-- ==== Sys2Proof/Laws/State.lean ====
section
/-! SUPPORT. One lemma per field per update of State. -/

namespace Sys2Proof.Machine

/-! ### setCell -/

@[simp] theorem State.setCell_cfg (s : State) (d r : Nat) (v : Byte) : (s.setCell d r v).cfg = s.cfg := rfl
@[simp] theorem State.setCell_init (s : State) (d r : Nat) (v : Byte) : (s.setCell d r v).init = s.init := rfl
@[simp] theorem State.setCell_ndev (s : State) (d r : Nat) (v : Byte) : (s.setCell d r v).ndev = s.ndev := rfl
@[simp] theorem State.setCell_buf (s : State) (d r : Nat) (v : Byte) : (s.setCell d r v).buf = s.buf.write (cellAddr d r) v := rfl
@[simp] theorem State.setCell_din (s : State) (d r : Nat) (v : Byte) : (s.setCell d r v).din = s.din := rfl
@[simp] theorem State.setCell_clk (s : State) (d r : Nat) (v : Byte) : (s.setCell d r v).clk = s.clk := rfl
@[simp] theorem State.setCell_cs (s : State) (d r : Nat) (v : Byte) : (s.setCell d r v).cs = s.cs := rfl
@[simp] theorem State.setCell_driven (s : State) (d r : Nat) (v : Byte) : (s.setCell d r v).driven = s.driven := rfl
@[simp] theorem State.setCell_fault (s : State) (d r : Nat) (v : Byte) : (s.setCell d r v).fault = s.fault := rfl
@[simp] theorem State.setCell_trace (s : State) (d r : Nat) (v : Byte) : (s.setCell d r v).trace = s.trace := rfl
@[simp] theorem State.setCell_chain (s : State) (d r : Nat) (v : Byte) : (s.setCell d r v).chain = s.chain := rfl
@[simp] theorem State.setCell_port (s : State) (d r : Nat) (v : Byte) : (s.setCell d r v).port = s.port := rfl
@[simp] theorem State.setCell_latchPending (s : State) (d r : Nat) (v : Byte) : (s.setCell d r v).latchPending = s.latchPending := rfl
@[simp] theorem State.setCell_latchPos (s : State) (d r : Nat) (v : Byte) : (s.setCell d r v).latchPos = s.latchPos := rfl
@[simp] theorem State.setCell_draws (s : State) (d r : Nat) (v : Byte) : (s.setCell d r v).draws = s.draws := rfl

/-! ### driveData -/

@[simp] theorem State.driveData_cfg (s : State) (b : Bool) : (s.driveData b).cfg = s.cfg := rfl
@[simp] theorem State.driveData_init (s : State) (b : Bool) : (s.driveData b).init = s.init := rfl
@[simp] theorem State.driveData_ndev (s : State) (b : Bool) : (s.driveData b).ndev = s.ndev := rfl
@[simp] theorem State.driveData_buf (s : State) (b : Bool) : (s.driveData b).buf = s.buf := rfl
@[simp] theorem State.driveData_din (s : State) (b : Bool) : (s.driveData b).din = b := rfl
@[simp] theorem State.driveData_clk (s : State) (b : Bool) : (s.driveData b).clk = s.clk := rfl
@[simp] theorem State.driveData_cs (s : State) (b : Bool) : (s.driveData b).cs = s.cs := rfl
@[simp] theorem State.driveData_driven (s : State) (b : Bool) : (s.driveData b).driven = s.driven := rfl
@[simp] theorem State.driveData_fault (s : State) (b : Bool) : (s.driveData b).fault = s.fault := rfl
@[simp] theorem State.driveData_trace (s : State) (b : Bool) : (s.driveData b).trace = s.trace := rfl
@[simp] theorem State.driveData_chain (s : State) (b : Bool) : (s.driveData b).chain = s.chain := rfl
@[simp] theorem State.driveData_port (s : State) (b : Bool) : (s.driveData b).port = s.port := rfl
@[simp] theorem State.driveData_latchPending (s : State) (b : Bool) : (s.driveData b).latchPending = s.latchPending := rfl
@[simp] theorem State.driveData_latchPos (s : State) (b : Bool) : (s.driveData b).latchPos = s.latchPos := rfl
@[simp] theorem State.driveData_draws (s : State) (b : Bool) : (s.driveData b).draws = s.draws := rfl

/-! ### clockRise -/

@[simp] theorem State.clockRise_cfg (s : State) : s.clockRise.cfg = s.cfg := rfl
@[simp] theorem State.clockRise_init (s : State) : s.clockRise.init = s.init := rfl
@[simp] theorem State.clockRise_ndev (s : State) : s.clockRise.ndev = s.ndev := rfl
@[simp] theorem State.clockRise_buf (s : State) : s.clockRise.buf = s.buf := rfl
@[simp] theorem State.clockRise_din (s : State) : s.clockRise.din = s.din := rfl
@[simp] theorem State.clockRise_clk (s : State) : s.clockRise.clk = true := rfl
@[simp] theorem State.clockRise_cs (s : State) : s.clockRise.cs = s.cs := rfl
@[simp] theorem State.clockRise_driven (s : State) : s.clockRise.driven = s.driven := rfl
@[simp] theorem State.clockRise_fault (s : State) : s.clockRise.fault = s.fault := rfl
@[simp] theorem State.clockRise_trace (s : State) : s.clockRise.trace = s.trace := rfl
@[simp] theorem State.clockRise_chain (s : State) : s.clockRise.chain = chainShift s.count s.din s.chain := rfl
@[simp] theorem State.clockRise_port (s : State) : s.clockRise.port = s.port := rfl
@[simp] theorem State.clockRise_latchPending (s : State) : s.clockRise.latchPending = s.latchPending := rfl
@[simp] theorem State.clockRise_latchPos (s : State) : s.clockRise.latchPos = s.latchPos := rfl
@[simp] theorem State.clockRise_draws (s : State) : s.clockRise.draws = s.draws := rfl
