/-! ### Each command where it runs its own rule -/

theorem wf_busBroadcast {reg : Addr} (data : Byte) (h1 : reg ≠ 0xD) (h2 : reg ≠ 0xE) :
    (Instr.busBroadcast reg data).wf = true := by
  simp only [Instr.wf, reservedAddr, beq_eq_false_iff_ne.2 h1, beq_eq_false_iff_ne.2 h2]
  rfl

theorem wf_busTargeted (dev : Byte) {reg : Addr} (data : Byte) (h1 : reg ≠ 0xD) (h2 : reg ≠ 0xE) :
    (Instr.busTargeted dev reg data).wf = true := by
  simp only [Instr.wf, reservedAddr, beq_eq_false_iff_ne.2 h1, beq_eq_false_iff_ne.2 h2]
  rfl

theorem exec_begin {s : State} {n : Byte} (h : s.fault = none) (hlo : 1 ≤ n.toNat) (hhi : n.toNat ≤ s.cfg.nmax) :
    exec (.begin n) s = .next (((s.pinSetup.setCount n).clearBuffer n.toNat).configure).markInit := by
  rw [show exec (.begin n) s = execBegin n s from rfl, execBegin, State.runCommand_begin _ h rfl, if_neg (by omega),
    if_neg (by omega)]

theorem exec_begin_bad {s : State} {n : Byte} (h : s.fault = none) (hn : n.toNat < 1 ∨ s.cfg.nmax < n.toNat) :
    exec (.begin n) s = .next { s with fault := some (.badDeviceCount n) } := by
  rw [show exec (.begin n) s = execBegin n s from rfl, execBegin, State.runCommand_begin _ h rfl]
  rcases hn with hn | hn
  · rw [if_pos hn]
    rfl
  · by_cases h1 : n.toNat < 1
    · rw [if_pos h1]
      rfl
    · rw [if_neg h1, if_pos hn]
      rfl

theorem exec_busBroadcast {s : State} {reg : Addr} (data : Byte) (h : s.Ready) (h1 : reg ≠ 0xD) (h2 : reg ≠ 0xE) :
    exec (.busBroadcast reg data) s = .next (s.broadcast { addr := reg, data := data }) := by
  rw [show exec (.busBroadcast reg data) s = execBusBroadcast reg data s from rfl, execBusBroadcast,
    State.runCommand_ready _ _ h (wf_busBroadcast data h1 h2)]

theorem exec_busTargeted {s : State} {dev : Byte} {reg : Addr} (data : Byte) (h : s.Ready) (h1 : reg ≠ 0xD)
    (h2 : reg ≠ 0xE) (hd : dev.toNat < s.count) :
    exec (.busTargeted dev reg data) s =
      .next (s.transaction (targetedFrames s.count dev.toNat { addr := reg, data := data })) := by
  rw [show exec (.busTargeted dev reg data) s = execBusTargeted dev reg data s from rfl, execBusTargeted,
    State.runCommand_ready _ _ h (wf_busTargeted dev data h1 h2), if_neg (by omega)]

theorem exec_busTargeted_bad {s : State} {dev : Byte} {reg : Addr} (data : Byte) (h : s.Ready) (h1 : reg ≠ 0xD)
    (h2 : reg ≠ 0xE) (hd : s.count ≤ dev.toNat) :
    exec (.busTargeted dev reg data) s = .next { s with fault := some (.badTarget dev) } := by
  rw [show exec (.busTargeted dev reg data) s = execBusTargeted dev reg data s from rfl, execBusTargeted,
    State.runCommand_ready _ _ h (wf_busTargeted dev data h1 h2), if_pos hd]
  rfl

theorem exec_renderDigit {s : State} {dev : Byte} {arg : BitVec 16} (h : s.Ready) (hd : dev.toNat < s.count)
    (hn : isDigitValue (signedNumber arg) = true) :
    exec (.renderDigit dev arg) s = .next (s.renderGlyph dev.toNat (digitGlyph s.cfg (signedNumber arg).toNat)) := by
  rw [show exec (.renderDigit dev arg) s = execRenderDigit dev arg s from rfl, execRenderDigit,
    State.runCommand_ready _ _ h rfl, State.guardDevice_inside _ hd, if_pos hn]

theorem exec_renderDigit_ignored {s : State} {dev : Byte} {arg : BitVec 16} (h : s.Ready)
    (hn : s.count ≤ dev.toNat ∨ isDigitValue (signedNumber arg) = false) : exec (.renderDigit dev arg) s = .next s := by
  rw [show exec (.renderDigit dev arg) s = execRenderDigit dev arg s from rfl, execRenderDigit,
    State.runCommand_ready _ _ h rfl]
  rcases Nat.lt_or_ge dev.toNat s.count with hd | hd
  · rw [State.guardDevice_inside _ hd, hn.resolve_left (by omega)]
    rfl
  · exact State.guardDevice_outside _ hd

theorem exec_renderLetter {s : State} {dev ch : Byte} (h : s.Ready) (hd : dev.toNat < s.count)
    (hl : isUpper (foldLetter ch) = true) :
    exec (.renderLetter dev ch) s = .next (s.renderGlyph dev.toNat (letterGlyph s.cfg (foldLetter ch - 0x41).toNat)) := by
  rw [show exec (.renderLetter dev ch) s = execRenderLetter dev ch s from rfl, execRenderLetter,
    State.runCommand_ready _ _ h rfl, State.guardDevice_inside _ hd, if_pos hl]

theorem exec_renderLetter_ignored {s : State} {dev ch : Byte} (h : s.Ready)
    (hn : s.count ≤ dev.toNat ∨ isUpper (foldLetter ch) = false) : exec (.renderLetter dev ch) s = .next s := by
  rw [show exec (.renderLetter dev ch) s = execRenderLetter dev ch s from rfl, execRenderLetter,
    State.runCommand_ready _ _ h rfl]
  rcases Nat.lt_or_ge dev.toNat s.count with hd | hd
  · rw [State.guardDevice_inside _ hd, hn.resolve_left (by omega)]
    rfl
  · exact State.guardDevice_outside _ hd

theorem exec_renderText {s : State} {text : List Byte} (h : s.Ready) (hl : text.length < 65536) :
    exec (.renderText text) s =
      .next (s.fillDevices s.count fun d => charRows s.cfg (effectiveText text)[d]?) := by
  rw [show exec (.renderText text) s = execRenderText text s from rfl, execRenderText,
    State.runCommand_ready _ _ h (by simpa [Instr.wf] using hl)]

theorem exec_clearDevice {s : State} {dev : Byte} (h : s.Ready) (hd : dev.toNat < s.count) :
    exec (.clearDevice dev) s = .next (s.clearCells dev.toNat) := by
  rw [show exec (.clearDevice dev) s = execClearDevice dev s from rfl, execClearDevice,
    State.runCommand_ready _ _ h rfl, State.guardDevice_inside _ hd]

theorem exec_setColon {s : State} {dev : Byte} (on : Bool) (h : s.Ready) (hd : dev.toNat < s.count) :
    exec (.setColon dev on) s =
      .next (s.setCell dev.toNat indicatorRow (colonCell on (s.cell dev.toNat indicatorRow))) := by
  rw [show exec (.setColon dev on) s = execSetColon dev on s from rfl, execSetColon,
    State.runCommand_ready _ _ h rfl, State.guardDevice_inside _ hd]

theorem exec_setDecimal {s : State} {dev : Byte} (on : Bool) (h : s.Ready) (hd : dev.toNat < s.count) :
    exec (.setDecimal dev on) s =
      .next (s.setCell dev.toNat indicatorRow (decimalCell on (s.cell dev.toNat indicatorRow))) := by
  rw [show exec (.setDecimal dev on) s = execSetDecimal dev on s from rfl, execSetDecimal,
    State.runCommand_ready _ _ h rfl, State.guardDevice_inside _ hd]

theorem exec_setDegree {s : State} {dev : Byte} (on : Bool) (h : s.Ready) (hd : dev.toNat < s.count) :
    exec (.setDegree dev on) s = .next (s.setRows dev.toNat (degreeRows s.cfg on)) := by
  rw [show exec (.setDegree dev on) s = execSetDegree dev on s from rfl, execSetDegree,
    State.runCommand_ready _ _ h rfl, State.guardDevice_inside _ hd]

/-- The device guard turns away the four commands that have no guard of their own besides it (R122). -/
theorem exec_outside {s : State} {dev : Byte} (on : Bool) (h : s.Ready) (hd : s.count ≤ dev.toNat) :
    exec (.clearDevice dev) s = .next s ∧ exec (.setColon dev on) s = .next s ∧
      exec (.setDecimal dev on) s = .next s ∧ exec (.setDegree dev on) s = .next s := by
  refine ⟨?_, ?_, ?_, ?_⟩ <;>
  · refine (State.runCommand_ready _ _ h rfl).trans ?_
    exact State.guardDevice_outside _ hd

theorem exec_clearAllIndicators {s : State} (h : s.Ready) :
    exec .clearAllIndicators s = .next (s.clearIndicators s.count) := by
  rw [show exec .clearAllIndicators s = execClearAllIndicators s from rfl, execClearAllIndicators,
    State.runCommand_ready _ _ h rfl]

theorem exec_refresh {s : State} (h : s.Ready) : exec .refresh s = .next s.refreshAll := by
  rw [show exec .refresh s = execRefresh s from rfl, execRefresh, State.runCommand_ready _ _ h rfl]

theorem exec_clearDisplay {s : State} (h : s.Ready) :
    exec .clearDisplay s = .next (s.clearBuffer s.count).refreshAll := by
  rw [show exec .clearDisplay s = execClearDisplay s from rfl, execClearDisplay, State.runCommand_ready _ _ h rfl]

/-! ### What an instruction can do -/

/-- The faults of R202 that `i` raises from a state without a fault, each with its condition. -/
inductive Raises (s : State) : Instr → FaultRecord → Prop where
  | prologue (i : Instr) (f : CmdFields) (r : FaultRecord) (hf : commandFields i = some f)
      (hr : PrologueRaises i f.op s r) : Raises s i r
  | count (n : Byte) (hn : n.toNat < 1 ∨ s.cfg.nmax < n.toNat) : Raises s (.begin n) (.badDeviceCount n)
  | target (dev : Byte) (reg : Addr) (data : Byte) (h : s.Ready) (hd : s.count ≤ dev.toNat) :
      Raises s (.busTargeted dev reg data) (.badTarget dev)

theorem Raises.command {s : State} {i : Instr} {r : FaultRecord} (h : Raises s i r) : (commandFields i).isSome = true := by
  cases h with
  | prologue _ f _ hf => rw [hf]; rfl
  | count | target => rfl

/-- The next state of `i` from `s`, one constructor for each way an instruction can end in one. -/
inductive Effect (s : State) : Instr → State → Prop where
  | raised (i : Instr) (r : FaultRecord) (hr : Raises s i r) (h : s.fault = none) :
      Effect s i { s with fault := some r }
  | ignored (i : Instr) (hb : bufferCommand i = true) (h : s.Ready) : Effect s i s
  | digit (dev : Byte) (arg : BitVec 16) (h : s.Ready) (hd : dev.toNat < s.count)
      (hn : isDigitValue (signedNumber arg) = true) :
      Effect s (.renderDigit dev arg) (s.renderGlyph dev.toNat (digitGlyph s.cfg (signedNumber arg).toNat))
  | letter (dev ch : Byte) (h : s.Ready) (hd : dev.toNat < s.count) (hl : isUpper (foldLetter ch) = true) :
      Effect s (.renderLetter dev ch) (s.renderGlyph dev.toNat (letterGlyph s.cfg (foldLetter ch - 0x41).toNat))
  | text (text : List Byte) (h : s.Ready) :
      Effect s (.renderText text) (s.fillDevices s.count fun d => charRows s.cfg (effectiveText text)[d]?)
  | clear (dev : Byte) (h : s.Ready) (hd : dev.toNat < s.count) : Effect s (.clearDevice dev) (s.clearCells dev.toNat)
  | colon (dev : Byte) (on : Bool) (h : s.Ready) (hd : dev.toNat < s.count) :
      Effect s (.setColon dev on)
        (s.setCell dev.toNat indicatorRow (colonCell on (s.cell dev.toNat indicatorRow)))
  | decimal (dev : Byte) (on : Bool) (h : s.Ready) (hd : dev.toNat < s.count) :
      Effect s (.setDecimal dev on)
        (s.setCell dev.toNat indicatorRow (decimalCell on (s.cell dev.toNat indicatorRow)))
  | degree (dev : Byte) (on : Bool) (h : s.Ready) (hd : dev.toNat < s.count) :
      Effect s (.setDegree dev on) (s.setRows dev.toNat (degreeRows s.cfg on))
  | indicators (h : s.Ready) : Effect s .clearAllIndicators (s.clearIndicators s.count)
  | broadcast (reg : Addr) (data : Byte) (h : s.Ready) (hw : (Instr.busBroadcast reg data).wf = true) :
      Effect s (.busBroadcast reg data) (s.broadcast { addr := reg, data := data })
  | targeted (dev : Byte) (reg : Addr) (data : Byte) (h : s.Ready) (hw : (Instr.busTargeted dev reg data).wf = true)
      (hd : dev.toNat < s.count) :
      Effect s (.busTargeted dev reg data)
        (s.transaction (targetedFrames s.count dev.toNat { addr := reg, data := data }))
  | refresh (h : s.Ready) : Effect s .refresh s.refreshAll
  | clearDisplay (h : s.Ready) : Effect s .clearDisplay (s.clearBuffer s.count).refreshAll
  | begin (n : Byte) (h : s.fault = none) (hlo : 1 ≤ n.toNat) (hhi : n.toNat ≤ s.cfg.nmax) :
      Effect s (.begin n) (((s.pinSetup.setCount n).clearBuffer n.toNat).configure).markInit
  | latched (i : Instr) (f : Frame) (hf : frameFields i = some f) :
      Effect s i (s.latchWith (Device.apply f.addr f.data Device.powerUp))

■ WHAT YOU HAVE TO DO ■
Every line in the data above that contains "true" needs to be copied.

■ RESPONSE ■
@[simp] theorem State.clockRise_clk (s : State) : s.clockRise.clk = true := rfl
    (Instr.busBroadcast reg data).wf = true := by
    (Instr.busTargeted dev reg data).wf = true := by
    (hn : isDigitValue (signedNumber arg) = true) :
    (hl : isUpper (foldLetter ch) = true) :
theorem Raises.command {s : State} {i : Instr} {r : FaultRecord} (h : Raises s i r) : (commandFields i).isSome = true := by
  | ignored (i : Instr) (hb : bufferCommand i = true) (h : s.Ready) : Effect s i s
      (hn : isDigitValue (signedNumber arg) = true) :
  | letter (dev ch : Byte) (h : s.Ready) (hd : dev.toNat < s.count) (hl : isUpper (foldLetter ch) = true) :
  | broadcast (reg : Addr) (data : Byte) (h : s.Ready) (hw : (Instr.busBroadcast reg data).wf = true) :
  | targeted (dev : Byte) (reg : Addr) (data : Byte) (h : s.Ready) (hw : (Instr.busTargeted dev reg data).wf = true)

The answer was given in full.